According to USA Today, the National Foundation for Credit Counseling calculates that a third of its clients who file for bankruptcy are 50 or older.
Much of the increasing debt load among baby boomers can be attributed to credit cards.
John A.E. Pottow, a law professor at the University of Michigan, reports that seniors have 50 percent more credit card debt than do younger people, according to Debt.org. Moreover, of those 65 or older who filed for bankruptcy in 2007, about 70 percent said their biggest problem was credit card interest and fees.
But it is not only the plastic. Other expenses are weighing on baby boomers finances, such as rising costs of living and healthcare costs.

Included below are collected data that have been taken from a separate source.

/-! ## One step of each row -/

/-- V-S15: all three flags, so SYN. -/
theorem test_syn_row :
    (after (exec (.syn ⟨1234, 5000, 7, 1, 1, 1, 0, 0x7B⟩) (dispatching ⟨1234, 5000, 7, 1, 1, 1, 0, 0x7B⟩))).map
      (fun t => (t.rx.respCode, t.rx.respIdx, t.rx.state)) = some (.syn, 0, .responding) := by decide
/-- V-K15: syn byte 2 is not set, so ACK. -/
theorem test_ack_row :
    (after (exec (.ack ⟨1, 1, 1, 1, 2, 0, 0, 6⟩) (dispatching ⟨1, 1, 1, 1, 2, 0, 0, 6⟩))).map (fun t => t.rx.respCode) =
      some .ack := by decide
/-- V-K14. -/
theorem test_fin_row :
    (after (exec (.fin ⟨1, 1, 1, 2, 0, 1, 0, 6⟩) (dispatching ⟨1, 1, 1, 2, 0, 1, 0, 6⟩))).map (fun t => t.rx.respCode) =
      some .fin := by decide
/-- V-K13: flag bytes 255 are not set, so DATA. -/
theorem test_data_row :
    (after (exec (.data ⟨1, 1, 1, 255, 255, 255, 0, 0⟩) (dispatching ⟨1, 1, 1, 255, 255, 255, 0, 0⟩))).map
      (fun t => t.rx.respCode) = some .data := by decide
/-- V-S9: ChecksumError; the field registers stay zero. -/
theorem test_badsum_row :
    (after (exec (.badsum ⟨1234, 5000, 4, 0, 0, 0, 5, 0x7B⟩) (validating (h6Bytes.set 13 0x7B)))).map
      (fun t => (t.rx.respCode, t.rx.state, t.rx.x, t.rx.hdrValid)) =
      some (.errChecksum, .responding, zeroHeader, false) := by decide
/-- V-S6. -/
theorem test_shorthdr_row :
    (after (exec (.shorthdr (h6Bytes.take 10)) (atEnd (awaiting (h6Bytes.take 10))))).map
      (fun t => (t.rx.respCode, t.rx.state, t.rx.hdrCnt)) = some (.errMalformed, .responding, 10) := by decide
/-- V-C2. -/
theorem test_checksum_of_all_ones :
    (after (exec (.checksum (List.replicate 13 0xFF)) State.reset)).map (fun t => t.env.result) =
      some (.checksum 0xF3) := by decide
/-- V-C4: the carry is dropped. -/
theorem test_checksum_wraps :
    (after (exec (.checksum [0x80, 0x80, 0, 0, 0, 0, 0, 0, 0, 0, 0, 0, 0]) State.reset)).map (fun t => t.env.result) =
      some (.checksum 0) := by decide
/-- V-E8: byte order. -/
theorem test_encode_byte_order :
    (after (exec (.encode ⟨1234, 5000, 16909060, 0, 0, 0, 258⟩) State.reset)).map (fun t => t.env.result) =
      some (.encode (.header [0x04, 0xD2, 0x13, 0x88, 1, 2, 3, 4, 0, 0, 0, 1, 2, 0x7E])) := by decide
/-- V-E22: a negative value in field 1. -/
theorem test_encode_refuses_negative :
    (after (exec (.encode ⟨1234, -1, 1, 0, 0, 0, 0⟩) State.reset)).map (fun t => t.env.result) =
      some (.encode (.encodingError 1)) := by decide
/-- V-D14. -/
theorem test_decode_row :
    (after (exec (.decode [0x9C, 0x40, 0x13, 0x88, 0x12, 0x34, 0x56, 0x78, 1, 0, 0, 1, 0x2C, 0xB9]) State.reset)).map
      (fun t => t.env.result) =
      some (.decode (.fields ⟨40000, 5000, 305419896, 1, 0, 0, 300, 0xB9⟩)) := by decide
/-- V-D4: the length comes before the checksum. -/
theorem test_decode_row_short :
    (after (exec (.decode (h6Bytes.take 13)) State.reset)).map (fun t => t.env.result) =
      some (.decode (.malformedHeader 13)) := by decide
/-- V-R1: exactly n bytes, no over-read. -/
theorem test_read_exact_whole :
    (after (exec (.readExact 5) (onStream ⟨[0x68, 0x65, 0x6C, 0x6C, 0x6F, 0x04, 0xD2], false⟩ (reading 5 0)))).map
      (fun t => (t.env.payOut, t.env.stream.bytes, t.rx.short, t.rx.payRem, t.rx.payCnt, t.rx.state)) =
      some ([0x68, 0x65, 0x6C, 0x6C, 0x6F], [0x04, 0xD2], false, 0, 5, .dispatching) := by decide
/-- V-R6: a silent stream; RX stalls with what it has. -/
theorem test_read_exact_blocks :
    (after (exec (.readExact 5) (onStream ⟨[0x68, 0x65], false⟩ (reading 5 0)))).map
      (fun t => (t.rx.short, t.rx.payRem, t.rx.payCnt, t.rx.state)) = some (false, 3, 2, .readingPayload) := by decide
/-- V-N1. -/
theorem test_enc_cmd_loads :
    (after (exec (.encCmd ⟨1234, 5000, 1, 0, 1, 0, 0⟩) State.reset)).map
      (fun t => (Memory.bytes t.enc.txBuf, t.enc.txIdx, txData t, txLast t, encReady t)) =
      some ([0x04, 0xD2, 0x13, 0x88, 0, 0, 0, 1, 0, 1, 0, 0, 0, 0x73], 0, 0x04, false, false) := by decide
/-- V-N4: the command waits. -/
theorem test_enc_cmd_waits :
    after (exec (.encCmd ⟨0, 0, 0, 0, 0, 0, 0⟩) (sending 5)) = some (sending 5) := by decide
/-- V-N3: the last byte. -/
theorem test_enc_byte_last :
    (after (exec .encByte (sending 13))).map (fun t => (t.env.txOut, t.enc.txIdx, txValid t, txData t)) =
      some ([⟨0x73, true⟩], 14, false, 0) := by decide
/-- V-S2: the last session leaves no trace. -/
theorem test_open_clears :
    (after (exec .openSession (withRx { (dispatching ⟨1234, 5000, 3, 0, 0, 1, 0, 0x75⟩).rx with
        state := .terminated, termCause := .fin, respCode := .fin, respIdx := 35 }))).map
      (fun t => t.rx) = some { RxRegs.reset with state := .awaitingHeader } := by decide
/-- V-S4: the fourteenth byte. -/
theorem test_recv_header_last_byte :
    (after (exec (.recvHeader (.byte 0x7A)) (onStream ⟨[0x7A], false⟩ (awaiting (h6Bytes.take 13))))).map
      (fun t => (Memory.bytes t.rx.hdrBuf, t.rx.hdrCnt, t.rx.state, inReady t)) =
      some (h6Bytes, 14, .validating, false) := by decide
/-- 42_session_sequencer.md R167: a fifteenth byte has no meaning, so it is refused (00_scope.md R14). -/
theorem test_recv_header_takes_no_fifteenth_byte :
    exec (.recvHeader (.byte 0)) (awaiting h6Bytes) = .refused .neverTaken := rfl
/-- 00_scope.md R12: InByte is the stream's next byte, and no other. -/
theorem test_recv_header_takes_the_next_byte_only :
    after (exec (.recvHeader (.byte 0x7B)) (onStream ⟨[0x7A], false⟩ (awaiting (h6Bytes.take 13)))) =
      some (onStream ⟨[0x7A], false⟩ (awaiting (h6Bytes.take 13))) := by decide
/-- V-S5. -/
theorem test_recv_header_peer_closed :
    (after (exec (.recvHeader .eos) (atEnd (awaiting [])))).map (fun t => (t.rx.state, t.rx.termCause, t.env.respOut)) =
      some (.terminated, .peerClosed, []) := by decide
/-- V-S8. -/
theorem test_validate_loads :
    (after (exec .validate (validating h6Bytes))).map
      (fun t => (t.rx.x, t.rx.hdrValid, t.rx.payRem, t.rx.payCnt, t.rx.state)) =
      some (h6, true, 5, 0, .readingPayload) := by decide
/-- V-D3: payload_size changed, checksum kept. -/
theorem test_validate_raises :
    (after (exec .validate (validating (h6Bytes.set 12 4)))).map (fun t => (t.rx.x, t.rx.respCode, t.rx.state)) =
      some (zeroHeader, .errChecksum, .responding) := by decide
/-- V-S11: STATE stays when PAY_REM becomes 0. -/
theorem test_read_payload_last_byte :
    (after (exec (.readPayload (.byte 0x6F)) (onStream ⟨[0x6F], true⟩ (reading 1 4)))).map
      (fun t => (t.env.payOut, t.rx.payRem, t.rx.payCnt, t.rx.state)) = some ([0x6F], 0, 5, .readingPayload) := by decide
/-- V-S14's shape: short. -/
theorem test_read_payload_short :
    (after (exec (.readPayload .eos) (atEnd (reading 3 2)))).map
      (fun t => (t.rx.short, t.rx.payRem, t.rx.payCnt, t.rx.state)) = some (true, 3, 2, .dispatching) := by decide
/-- V-S16: syn byte 2 is not set. -/
theorem test_dispatch_flag_byte_two :
    (after (exec .dispatch (dispatching ⟨1234, 5000, 9, 0, 2, 0, 0, 0x7C⟩))).map (fun t => t.rx.respCode) =
      some .data := by decide
/-- V-T2, V-T3, V-T16, and V-T15's digits: the response texts, byte by byte. -/
theorem test_response_texts :
    respBytes .ack 0 =
      [0x41, 0x43, 0x4B, 0x20, 0x72, 0x65, 0x63, 0x65, 0x69, 0x76, 0x65, 0x64, 0x20, 0xE2, 0x80, 0x93, 0x20, 0x6D,
        0x65, 0x73, 0x73, 0x61, 0x67, 0x65, 0x20, 0x61, 0x63, 0x6B, 0x6E, 0x6F, 0x77, 0x6C, 0x65, 0x64, 0x67,
        0x65, 0x64] ∧
    respBytes .fin 0 =
      [0x46, 0x49, 0x4E, 0x20, 0x72, 0x65, 0x63, 0x65, 0x69, 0x76, 0x65, 0x64, 0x20, 0xE2, 0x80, 0x93, 0x20, 0x63,
        0x6F, 0x6E, 0x6E, 0x65, 0x63, 0x74, 0x69, 0x6F, 0x6E, 0x20, 0x63, 0x6C, 0x6F, 0x73, 0x69, 0x6E, 0x67] ∧
    respBytes .errMalformed 0 =
      [0x45, 0x72, 0x72, 0x6F, 0x72, 0x3A, 0x20, 0x49, 0x6E, 0x63, 0x6F, 0x6D, 0x70, 0x6C, 0x65, 0x74, 0x65, 0x20,
        0x68, 0x65, 0x61, 0x64, 0x65, 0x72, 0x20, 0x72, 0x65, 0x63, 0x65, 0x69, 0x76, 0x65, 0x64] ∧
    (respBytes .data 65535).drop 34 = [0x36, 0x35, 0x35, 0x33, 0x35] := by decide
/-- V-S18. -/
theorem test_respond_last_byte :
    (after (exec .respond (responding .syn 36 h6))).map (fun t => (t.env.respOut, t.rx.respIdx, t.rx.state)) =
      some ([⟨0x64, true⟩], 37, .responding) := by decide
/-- V-S19. -/
theorem test_respond_digit :
    (after (exec .respond (responding .data 34 ⟨1234, 5000, 5, 0, 0, 0, 100, 0xDA⟩))).map
      (fun t => (t.env.respOut, t.rx.respIdx)) = some ([⟨0x31, false⟩], 35) := by decide
/-- V-S22: a SYN frame with fin byte 1 ends the session. -/
theorem test_next_fin :
    (after (exec .next (responding .syn 37 ⟨1234, 5000, 6, 0, 1, 1, 0, 0x79⟩))).map
      (fun t => (t.rx.state, t.rx.termCause, t.rx.respCode, t.rx.x.finFlag)) =
      some (.terminated, .fin, .syn, 1) := by decide
/-- V-S23: fin byte 2 does not. -/
theorem test_next_continues :
    (after (exec .next (responding .data 35 ⟨5000, 1234, 10, 0, 0, 2, 0, 0x7D⟩))).map (fun t => t.rx) =
      some { RxRegs.reset with state := .awaitingHeader } := by decide
/-- V-S7. -/
theorem test_error_path :
    (after (exec (.errorPath .malformedHeader) (atEnd (awaiting (h6Bytes.take 13))))).map
      (fun t => (t.rx.respCode, t.rx.respIdx, t.rx.state)) = some (.errMalformed, 0, .responding) := by decide
/-- V-A5: the cause is FAULT whatever is being sent. -/
theorem test_abort_in_an_error_response :
    (after (exec .abort (responding .errChecksum 3 zeroHeader))).map
      (fun t => (t.rx.state, t.rx.termCause, t.rx.respCode, t.rx.respIdx)) =
      some (.terminated, .fault, .errChecksum, 3) := by decide
/-- V-A3. -/
theorem test_abort_when_closed :
    after (exec .abort (withRx { RxRegs.reset with termCause := .fin })) =
      some (withRx { RxRegs.reset with termCause := .fin }) := by decide
/-- V-Z1. -/
theorem test_reset_row :
    (after (exec .reset { sending 6 with rx := (responding .syn 10 h6).rx })).map (fun t => (t.rx, t.enc)) =
      some (RxRegs.reset, EncRegs.reset) := by decide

The National Center for Policy Analysis says that baby boomers are also spending more on education, mortgage and equity loans and adult children than they did 20 years ago.
Instead of retirement being days filled with financial comfort, it is likely more baby boomers will be doing budget acrobatics. It is projected that a growing number will be laden with debt when they leave the work force. And many recognize their income will be limited.
In fact, 74 percent of the TD Ameritrade survey participants expect to be heavily reliant on Social Security, which currently averages about $1,230 a month, according to USA Today.
“We will have to work a lot longer to get by with less,” Olivia Mitchell, professor of economics and executive director of Pension Research Council at Wharton School of Business, tells USA Today.
“It's just getting a lot more expensive to be old than it used to be,” she added.